Marriages vs Weddings

This week in Family Relations we learned about transitioning into marriage. I find it interesting that people will spend many hours and lot of money on their wedding and then once they are married they think that everything is down and that they know longer need to spend time or money on their marriage, I think that if people but in the same about of effort into their marriage that they did with their wedding then there would be a big difference in the rate of divorces. People would know and appreciate their partner. They wouldn't feel the need to get divorced. If there was a problem the couple would be putting in enough time to work it out. People need to remember that if they aren’t putting time and energy into their marriage, then their marriage is slowly disengaging. 

Wednesday, October 23, 2013

Dating

This week in my class we have been learning a lot about dating and preparation for marriage.

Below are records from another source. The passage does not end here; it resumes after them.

-- ==== Sys2Proof/Laws/PerInstr.lean ====
section
/-! SUPPORT. Statements about every instruction as syntax, one lemma per constructor. -/

namespace Sys2Proof.Laws.RequestShape

/-- The encoding of a request begins with its own opcode of the opcode map and has its total length (R65, R67). -/
def Statement (i : Instr) : Prop :=
  (encode i).head? = some (opcodeByte i) ∧ (encode i).length = requestLength i ∧
    ∃ op, opcodeOf (opcodeByte i) = some op

theorem decode (frame : Frame) : Statement (.decode frame) :=
  ⟨rfl, by simp [encode, requestLength]; omega, .decode, by simp only [opcodeByte]; decide⟩

theorem pinof (g : RailIndex) : Statement (.pinof g) :=
  ⟨rfl, rfl, .pinof, by simp only [opcodeByte]; decide⟩

end Sys2Proof.Laws.RequestShape
end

We spent a lot of time learning about how dating has changed over the years.  The difference between dating and courting is something that we have lost over the years that I think our culture desperately needs to get back. We use to go on dates (with many of the same people at once), start courting (our dating now days), engagement and marriage. Our culture use to spend a lot of time in the first stage and quite a bit of time on the second stage. Then fairly little time on the second two stages. My generation does almost the exact opposite. We spend very little time dating, sometimes we don’t even spend any time dating. Instead we just hang out for a few weeks. We become couples really quick after we meet. We then get engaged fairly fast. Then before we now it we are married and all of these problems arise. This is because people really don’t know who they have married and what to expect. We also haven’t learned what it is like to be really committed to each other. There is a reason that the prophet and apostles keep telling us to date more. Now all we need to do is listen.